The problem: Beneath this task are records; print exactly the stretch of them from the line with "t).railHard r.val trip)" through the line with "(R499, R501). -/", both ends included.

Given records:
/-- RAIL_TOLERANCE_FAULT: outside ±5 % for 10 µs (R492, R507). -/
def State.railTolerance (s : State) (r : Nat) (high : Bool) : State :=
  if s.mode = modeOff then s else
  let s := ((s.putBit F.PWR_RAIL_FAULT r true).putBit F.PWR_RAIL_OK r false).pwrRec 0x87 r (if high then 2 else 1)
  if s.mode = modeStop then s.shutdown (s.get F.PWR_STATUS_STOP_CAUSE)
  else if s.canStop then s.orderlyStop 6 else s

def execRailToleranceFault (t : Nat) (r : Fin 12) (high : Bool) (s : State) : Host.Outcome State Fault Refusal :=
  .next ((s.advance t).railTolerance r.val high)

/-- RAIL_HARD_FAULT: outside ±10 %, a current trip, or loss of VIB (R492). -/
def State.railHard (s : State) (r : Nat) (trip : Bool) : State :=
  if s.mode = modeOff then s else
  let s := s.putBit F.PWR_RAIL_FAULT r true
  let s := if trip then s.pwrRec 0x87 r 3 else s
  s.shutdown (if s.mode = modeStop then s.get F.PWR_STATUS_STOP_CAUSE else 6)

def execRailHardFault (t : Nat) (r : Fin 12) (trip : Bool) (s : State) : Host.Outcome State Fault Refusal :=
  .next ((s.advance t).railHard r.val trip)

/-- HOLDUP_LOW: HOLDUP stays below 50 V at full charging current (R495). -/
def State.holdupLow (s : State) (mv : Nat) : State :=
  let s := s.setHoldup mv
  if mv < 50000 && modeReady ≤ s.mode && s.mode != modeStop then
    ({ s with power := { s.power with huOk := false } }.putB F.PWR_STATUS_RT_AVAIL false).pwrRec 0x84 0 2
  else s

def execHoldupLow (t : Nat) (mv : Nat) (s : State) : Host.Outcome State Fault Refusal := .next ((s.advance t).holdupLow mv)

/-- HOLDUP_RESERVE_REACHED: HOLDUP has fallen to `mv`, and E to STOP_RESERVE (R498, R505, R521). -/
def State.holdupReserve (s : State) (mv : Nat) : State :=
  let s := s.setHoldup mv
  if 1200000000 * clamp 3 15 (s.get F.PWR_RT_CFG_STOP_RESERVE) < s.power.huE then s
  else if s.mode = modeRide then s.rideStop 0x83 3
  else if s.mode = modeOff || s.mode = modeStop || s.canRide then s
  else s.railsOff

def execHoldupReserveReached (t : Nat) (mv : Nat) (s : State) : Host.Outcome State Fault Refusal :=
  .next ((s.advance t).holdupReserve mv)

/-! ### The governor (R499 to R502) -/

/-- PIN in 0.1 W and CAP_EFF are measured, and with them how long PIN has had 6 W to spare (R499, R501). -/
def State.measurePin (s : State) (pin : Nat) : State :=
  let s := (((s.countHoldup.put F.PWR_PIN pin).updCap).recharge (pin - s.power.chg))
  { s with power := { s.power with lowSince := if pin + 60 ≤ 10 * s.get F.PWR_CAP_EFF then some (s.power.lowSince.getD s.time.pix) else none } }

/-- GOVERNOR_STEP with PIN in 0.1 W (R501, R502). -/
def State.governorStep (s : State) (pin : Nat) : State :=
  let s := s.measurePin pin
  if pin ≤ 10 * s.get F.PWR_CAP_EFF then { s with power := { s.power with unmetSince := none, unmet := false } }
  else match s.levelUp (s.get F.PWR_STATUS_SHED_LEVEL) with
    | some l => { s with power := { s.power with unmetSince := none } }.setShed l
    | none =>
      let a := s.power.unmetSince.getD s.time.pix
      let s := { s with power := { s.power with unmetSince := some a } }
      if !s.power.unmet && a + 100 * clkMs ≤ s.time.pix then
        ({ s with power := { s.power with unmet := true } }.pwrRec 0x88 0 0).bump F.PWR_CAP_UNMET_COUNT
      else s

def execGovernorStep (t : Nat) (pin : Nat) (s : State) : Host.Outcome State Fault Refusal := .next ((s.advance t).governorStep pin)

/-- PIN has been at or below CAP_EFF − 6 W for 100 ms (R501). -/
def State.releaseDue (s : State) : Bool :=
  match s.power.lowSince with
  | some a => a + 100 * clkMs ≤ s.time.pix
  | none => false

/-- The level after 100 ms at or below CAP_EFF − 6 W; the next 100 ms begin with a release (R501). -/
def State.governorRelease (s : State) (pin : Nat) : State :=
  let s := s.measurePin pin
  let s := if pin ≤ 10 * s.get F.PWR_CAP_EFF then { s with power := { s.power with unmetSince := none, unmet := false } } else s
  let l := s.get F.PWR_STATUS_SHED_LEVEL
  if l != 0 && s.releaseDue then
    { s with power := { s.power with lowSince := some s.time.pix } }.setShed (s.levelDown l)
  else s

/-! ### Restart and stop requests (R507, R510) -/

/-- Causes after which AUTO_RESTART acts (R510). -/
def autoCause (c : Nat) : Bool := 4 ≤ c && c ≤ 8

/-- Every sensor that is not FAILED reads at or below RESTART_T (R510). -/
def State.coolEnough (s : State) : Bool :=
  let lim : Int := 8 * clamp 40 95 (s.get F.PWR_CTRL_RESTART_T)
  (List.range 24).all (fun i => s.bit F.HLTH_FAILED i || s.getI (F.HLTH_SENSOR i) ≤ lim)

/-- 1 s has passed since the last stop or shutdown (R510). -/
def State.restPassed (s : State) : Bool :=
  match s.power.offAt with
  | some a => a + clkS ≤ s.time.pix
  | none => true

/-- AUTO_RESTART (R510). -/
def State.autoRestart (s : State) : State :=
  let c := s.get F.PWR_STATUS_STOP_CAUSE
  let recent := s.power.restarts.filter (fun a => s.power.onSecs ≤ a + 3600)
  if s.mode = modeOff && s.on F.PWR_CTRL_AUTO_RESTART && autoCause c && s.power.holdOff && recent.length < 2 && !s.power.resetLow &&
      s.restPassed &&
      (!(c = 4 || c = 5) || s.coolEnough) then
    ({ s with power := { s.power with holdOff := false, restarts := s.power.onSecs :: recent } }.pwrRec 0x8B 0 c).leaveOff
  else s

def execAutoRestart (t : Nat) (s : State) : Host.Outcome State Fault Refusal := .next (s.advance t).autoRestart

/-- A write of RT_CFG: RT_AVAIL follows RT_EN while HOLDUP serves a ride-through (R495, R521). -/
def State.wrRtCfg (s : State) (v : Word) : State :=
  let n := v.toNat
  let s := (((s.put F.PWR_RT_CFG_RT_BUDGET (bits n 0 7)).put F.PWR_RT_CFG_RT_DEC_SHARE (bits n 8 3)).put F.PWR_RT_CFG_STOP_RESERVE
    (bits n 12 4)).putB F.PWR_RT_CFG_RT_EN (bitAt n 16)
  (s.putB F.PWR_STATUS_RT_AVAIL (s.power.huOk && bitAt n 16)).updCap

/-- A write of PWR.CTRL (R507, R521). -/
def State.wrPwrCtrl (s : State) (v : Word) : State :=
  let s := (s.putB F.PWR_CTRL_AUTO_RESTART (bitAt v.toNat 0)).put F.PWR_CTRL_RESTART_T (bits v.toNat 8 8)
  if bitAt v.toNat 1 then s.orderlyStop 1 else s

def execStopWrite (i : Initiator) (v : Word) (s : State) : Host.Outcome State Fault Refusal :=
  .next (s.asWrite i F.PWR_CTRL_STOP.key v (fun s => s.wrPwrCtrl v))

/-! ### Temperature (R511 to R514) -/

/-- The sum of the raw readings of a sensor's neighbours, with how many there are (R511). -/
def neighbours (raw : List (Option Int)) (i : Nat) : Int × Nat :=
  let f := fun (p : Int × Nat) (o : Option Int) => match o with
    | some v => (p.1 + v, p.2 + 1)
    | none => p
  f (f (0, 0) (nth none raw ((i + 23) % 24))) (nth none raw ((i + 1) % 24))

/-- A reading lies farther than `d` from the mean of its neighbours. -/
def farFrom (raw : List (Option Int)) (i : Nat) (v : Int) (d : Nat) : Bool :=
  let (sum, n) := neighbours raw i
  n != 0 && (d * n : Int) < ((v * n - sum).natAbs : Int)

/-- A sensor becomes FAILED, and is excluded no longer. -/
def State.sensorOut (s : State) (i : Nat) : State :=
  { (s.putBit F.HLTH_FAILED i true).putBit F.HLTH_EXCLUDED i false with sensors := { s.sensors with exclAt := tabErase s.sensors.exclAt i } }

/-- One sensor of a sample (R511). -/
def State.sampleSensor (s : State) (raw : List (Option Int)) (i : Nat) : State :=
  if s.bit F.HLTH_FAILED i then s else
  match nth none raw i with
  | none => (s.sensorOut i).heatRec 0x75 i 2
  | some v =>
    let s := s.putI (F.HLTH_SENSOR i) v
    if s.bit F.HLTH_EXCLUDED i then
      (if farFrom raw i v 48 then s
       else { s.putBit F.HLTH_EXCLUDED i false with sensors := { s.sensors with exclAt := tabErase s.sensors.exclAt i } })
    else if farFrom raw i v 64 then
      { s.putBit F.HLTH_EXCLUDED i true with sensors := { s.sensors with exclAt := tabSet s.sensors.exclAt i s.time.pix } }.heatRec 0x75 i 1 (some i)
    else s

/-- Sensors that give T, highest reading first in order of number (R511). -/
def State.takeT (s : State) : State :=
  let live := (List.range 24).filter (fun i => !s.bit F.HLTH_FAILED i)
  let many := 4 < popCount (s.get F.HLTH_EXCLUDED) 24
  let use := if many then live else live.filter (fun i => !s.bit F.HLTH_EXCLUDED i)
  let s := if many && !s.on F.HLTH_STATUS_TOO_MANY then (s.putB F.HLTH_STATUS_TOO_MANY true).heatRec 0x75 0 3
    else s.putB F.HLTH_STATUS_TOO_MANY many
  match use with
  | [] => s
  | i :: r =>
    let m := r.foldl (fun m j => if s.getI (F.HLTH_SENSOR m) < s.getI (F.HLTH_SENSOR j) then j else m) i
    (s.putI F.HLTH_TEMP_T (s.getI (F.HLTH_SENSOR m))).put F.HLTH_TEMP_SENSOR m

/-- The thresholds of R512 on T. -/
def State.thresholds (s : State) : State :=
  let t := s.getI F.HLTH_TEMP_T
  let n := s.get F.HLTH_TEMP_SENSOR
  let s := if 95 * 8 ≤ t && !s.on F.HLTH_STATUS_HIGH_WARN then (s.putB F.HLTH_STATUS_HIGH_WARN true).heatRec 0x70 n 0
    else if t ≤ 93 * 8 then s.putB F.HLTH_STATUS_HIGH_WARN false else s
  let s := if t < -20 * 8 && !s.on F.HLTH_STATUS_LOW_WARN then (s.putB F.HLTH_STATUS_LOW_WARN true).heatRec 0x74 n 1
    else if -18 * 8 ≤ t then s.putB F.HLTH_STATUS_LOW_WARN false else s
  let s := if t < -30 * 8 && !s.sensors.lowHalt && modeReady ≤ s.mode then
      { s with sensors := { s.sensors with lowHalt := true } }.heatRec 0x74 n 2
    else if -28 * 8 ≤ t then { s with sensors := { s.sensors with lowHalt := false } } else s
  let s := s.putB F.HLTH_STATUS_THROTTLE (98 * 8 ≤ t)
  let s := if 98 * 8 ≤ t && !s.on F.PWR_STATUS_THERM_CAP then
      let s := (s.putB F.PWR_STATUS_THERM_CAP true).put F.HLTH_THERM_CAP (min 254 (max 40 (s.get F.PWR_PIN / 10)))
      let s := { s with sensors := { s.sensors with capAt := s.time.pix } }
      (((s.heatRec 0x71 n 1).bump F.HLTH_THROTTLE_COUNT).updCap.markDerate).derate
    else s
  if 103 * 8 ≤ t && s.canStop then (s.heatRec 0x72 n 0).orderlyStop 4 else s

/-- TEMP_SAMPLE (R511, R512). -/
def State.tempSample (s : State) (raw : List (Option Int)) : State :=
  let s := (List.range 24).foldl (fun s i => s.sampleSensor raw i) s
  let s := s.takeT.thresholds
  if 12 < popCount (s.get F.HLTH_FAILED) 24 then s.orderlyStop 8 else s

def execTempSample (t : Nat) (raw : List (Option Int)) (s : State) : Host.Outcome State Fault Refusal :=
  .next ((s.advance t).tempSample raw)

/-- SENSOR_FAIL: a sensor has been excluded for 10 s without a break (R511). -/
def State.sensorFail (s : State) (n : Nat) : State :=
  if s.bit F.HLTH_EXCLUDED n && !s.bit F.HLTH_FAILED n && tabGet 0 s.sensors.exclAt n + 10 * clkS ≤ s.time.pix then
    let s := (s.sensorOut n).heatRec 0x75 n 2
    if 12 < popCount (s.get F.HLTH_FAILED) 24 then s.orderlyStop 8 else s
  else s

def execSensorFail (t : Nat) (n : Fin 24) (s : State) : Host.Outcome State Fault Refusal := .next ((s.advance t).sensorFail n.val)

Answer section:
  .next ((s.advance t).railHard r.val trip)

/-- HOLDUP_LOW: HOLDUP stays below 50 V at full charging current (R495). -/
def State.holdupLow (s : State) (mv : Nat) : State :=
  let s := s.setHoldup mv
  if mv < 50000 && modeReady ≤ s.mode && s.mode != modeStop then
    ({ s with power := { s.power with huOk := false } }.putB F.PWR_STATUS_RT_AVAIL false).pwrRec 0x84 0 2
  else s

def execHoldupLow (t : Nat) (mv : Nat) (s : State) : Host.Outcome State Fault Refusal := .next ((s.advance t).holdupLow mv)

/-- HOLDUP_RESERVE_REACHED: HOLDUP has fallen to `mv`, and E to STOP_RESERVE (R498, R505, R521). -/
def State.holdupReserve (s : State) (mv : Nat) : State :=
  let s := s.setHoldup mv
  if 1200000000 * clamp 3 15 (s.get F.PWR_RT_CFG_STOP_RESERVE) < s.power.huE then s
  else if s.mode = modeRide then s.rideStop 0x83 3
  else if s.mode = modeOff || s.mode = modeStop || s.canRide then s
  else s.railsOff

def execHoldupReserveReached (t : Nat) (mv : Nat) (s : State) : Host.Outcome State Fault Refusal :=
  .next ((s.advance t).holdupReserve mv)

/-! ### The governor (R499 to R502) -/

/-- PIN in 0.1 W and CAP_EFF are measured, and with them how long PIN has had 6 W to spare (R499, R501). -/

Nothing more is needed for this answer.